Of course, that theory was dependent upon the participation of a sharp and interested interlocutor who was willing to devote the time and attention to picking apart Ryan’s policy and forcing him to move beyond canned talking points. We, unfortunately, had David Gregory.
Gregory asked two questions. After securing a “Sunday exclusive” interview with Ryan just days after he unveiled his months-in-the-making poverty plan, Gregory asked him just two questions about it. In response to each question, Ryan said absolutely nothing of significance, and Gregory let him get away with it.

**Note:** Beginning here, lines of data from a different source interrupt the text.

/-- THERMAL_TRIP at a tile sets TRIPPED with its cause, applies the gecko HALT, and leaves every tile region at 1,500
MHz with the voltage of it, no pin, and nothing waiting, and CAP_MHZ as it was before the cap updates of this cycle.
DROOP of a region lengthens one period of it by 1 to 1,000 thousandths (what it is, the spec leaves open):
STRETCH_COUNT is one more, so is the count since the last leap, and the cause is raised. RG_PIN_WRITE in a Krasesta
whose main part answers and is not loading: a legal pin of a tile region stores RG_PIN; where its voltage is the
higher one VSET takes it at once, and otherwise FREQ; a loop decision or switch of the same cycle is set aside. A
release clears PINNED and any pin under way, with the voltage of the present frequency; where nothing is pinned it
only stores RG_PIN. An illegal pin, and any write for regions 9 to 11, raises RGX_CAUSE bit 4 alone; for a tile
region while TRIPPED nothing changes; while a load runs CFG_LOCKED alone is raised; for a region that does not exist
nothing changes at any time. PIN_DONE of a pin under way sets FREQ, VSET and PINNED with its cause. At a die
STRETCH_CNT_STEP adds the lengthened periods since the last sample, modulo 256, and MON_TGL stores the monitor set.
Elsewhere nothing changes. The model's choices: how long a droop lengthens a period is free (log entry 22); the
voltage of a frequency includes the trim (log entry 139); a command whose trigger does not hold changes nothing (log
entry 8). (12_regions_power.md) -/
def Obligations.RegionEvents : Prop :=
  ∀ s : State,
    let others := fun (r : Nat) (t : State) => ∀ q, q ≠ r → t.region q = s.region q;
    (s.part.isK = true →
      (∀ t : Nat, (t < 72 → ∃ u, exec (.thermalTrip t) s = .next u ∧ u.bit TRIPPED = true ∧
          u.bit (bitF RGX_CAUSE 3) = true ∧
          u.bit GECKO_HALT = true ∧ u.bit (bitF GK_CAUSE 2) = true ∧ u.f CAP_MHZ = s.before.f CAP_MHZ ∧ sameMem s u ∧
            ((s.isRoot && s.armed) = false → u.armed = false) ∧
          ∀ r, r < 9 → u.f (rgFreq r) = 1500 ∧ u.f (rgVset r) = u.vneed r 1500 ∧ u.bit (rgPinned r) = false ∧
              u.bit (bitF (rgPin r) 31) = false ∧
            (u.region r).pin = none ∧ (u.region r).rising = false ∧ u.unpinned r = false) ∧
        (72 ≤ t → exec (.thermalTrip t) s = .next s)) ∧
      (∀ r : Nat, (r < 12 → ∃ u, exec (.droop r) s = .next u ∧
          u.rn (stretchCount r) = (s.rn (stretchCount r) + 1) % 2 ^ 32 ∧
          u.region r = { s.region r with since := (s.region r).since + 1 } ∧ others r u ∧
            u.bit (bitF REGION_CAUSE 1) = true ∧
          (u.regClk r).run = (s.regClk r).run ∧ (s.regClk r).debt < (u.regClk r).debt ∧
              (u.regClk r).debt ≤ (s.regClk r).debt + 1000 ∧
          sameBits [wordF (stretchCount r), bitF REGION_CAUSE 1] s u ∧
          onlyRegsEv { s with regions := u.regions, regClks := u.regClks, fresh := u.fresh } u) ∧
        (12 ≤ r → exec (.droop r) s = .next s)) ∧
      (s.mainOn = true → s.bit LOAD_BUSY = false → ∀ (r : Nat) (v : Word), let f := v.toNat % 2 ^ 16
        let mv := s.f ⟨rgPinv r, 0, 16⟩
        let on := bitOf v.toNat 31
        let bad := on && (decide (f < 1000) || decide (2000 < f) || decide (f % 25 ≠ 0) ||
          (decide (f < 1500) && s.armed) || decide (mv < 600) || decide (950 < mv))
        let may := decide (r < 9) && !s.bit TRIPPED && !bad
        let was := s.bit (rgPinned r) || (s.region r).pin.isSome
        let back := match (s.region r).undo with
          | some d => decide (d.at_ = s.beat.n)
          | none => false
        let vset := match (s.region r).undo with
          | some d => if back then d.vset % 2 ^ 16 else s.f (rgVset r)
          | none => s.f (rgVset r)
        let freq := match (s.region r).undo with
          | some d => if back then d.freq % 2 ^ 16 else s.f (rgFreq r)
          | none => s.f (rgFreq r);
        (may = true → on = true → ∃ u, exec (.rgPinWrite r v) s = .next u ∧ u.rn (rgPin r) = 2 ^ 31 + f ∧ others r u ∧
          (u.region r).pin = some (f, mv) ∧ (u.region r).rising = false ∧
          (vset < mv → u.f (rgVset r) = mv ∧ u.f (rgFreq r) = freq) ∧
          (mv ≤ vset → u.f (rgFreq r) = f ∧ u.f (rgVset r) = vset) ∧
          (back = false → u.trim r = s.trim r) ∧
              (∀ d, (s.region r).undo = some d → back = true → u.f (rgTrim r) = d.trim % 2 ^ 8) ∧
          sameBits [wordF (rgPin r), rgFreq r, rgVset r, rgTrim r, rgThermCapped r, rgPwrCapped r] s u ∧
            onlyRegs { s with regions := u.regions } u) ∧
        (may = true → on = false → ∃ u, exec (.rgPinWrite r v) s = .next u ∧ u.rn (rgPin r) = f ∧
          (was = true → u.bit (rgPinned r) = false ∧ (u.region r).pin = none ∧
              u.f (rgVset r) = s.vneed r (s.f (rgFreq r)) ∧ others r u) ∧
          (was = false → u.regions = s.regions ∧ sameRegs [rgPin r] s u) ∧
          sameBits [wordF (rgPin r), rgPinned r, rgVset r, rgThermCapped r, rgPwrCapped r] s u ∧
            onlyRegs { s with regions := u.regions } u) ∧
        ((r < 9 ∧ s.bit TRIPPED = false ∧ bad = true) ∨ (9 ≤ r ∧ r < 12) → ∃ u, exec (.rgPinWrite r v) s = .next u ∧
            u.bit (bitF RGX_CAUSE 4) = true ∧
          onlyRegs s u ∧ sameBits [bitF RGX_CAUSE 4] s u) ∧
        (s.bit TRIPPED = true → r < 9 → exec (.rgPinWrite r v) s = .next s)) ∧
      (∀ (r : Nat) (v : Word), ((s.mainOn = false ∨ 12 ≤ r) → exec (.rgPinWrite r v) s = .next s) ∧
        (s.mainOn = true → r < 12 → s.bit LOAD_BUSY = true →
            exec (.rgPinWrite r v) s = .next (s.raise LEAP_CAUSE 12))) ∧
      (∀ r f mv : Nat, r < 9 → (s.region r).pin = some (f, mv) → ∃ u, exec (.pinDone r) s = .next u ∧
          u.f (rgFreq r) = f % 2 ^ 16 ∧
        u.f (rgVset r) = mv % 2 ^ 16 ∧ u.bit (rgPinned r) = true ∧ u.bit (bitF RGX_CAUSE 5) = true ∧ others r u ∧
        u.region r = { s.region r with pin := none, volt := none } ∧
        sameBits [rgFreq r, rgVset r, rgPinned r, rgThermCapped r, rgPwrCapped r, bitF RGX_CAUSE 5] s u ∧
          onlyRegs { s with regions := u.regions } u) ∧
      (∀ r : Nat, (9 ≤ r ∨ (s.region r).pin = none) → exec (.pinDone r) s = .next s) ∧
      ∀ r : Nat, (∀ g, exec (.stretchCntStep r g) s = .next s) ∧ ∀ vf m, exec (.monTgl r vf m) s = .next s) ∧
    (s.part.isK = false → ∀ r : Nat,
      (r < s.part.numRegions → (∀ g : Nat, let n := (grayDecode g + 256 - (s.region r).cntLast) % 256
          ∃ u, exec (.stretchCntStep r g) s = .next u ∧
              u.region r = { s.region r with cntLast := grayDecode g, since := (s.region r).since + n } ∧
            u.rn (stretchCount r) = (s.rn (stretchCount r) + n) % 2 ^ 32 ∧
              (n ≠ 0 → u.bit (bitF REGION_CAUSE 1) = true) ∧
            (n = 0 → u.regs = s.regs) ∧ others r u ∧ sameBits [wordF (stretchCount r), bitF REGION_CAUSE 1] s u ∧
            onlyRegsEv { s with regions := u.regions } u) ∧
        ∀ vf m : Word, let c := signed 16 m.toNat
          let h := max c (signed 16 (s.rn (monT r)))
          ∃ u, exec (.monTgl r vf m) s = .next u ∧ u.r (monVf r) = vf ∧ u.rn (monT r) = m.toNat % 2 ^ 16 ∧
              sameRegs [monVf r, monT r] s u ∧
            u.flt.rpt = { s.flt.rpt with tempMax := some (max h (s.flt.rpt.tempMax.getD h)) } ∧
            onlyRegs { s with flt := { s.flt with rpt := u.flt.rpt } } u) ∧
      (s.part.numRegions ≤ r → (∀ g, exec (.stretchCntStep r g) s = .next s) ∧
          ∀ vf m, exec (.monTgl r vf m) s = .next s) ∧
      exec (.thermalTrip r) s = .next s ∧ exec (.droop r) s = .next s ∧ exec (.pinDone r) s = .next s ∧
        ∀ v, exec (.rgPinWrite r v) s = .next s)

The whole of Ryan’s interview totaled just four questions. Before getting into the poverty proposal, Gregory asked Ryan if he supports changing the 2008 human trafficking law that is at the center of the legislative debate over the humanitarian crisis at the border. Ryan said he does support changing the law – an unsurprising answer given that he’d already gone on record saying that. Gregory also asked about gridlock in Congress, and Ryan blamed Senate Democrats. Fascinating stuff.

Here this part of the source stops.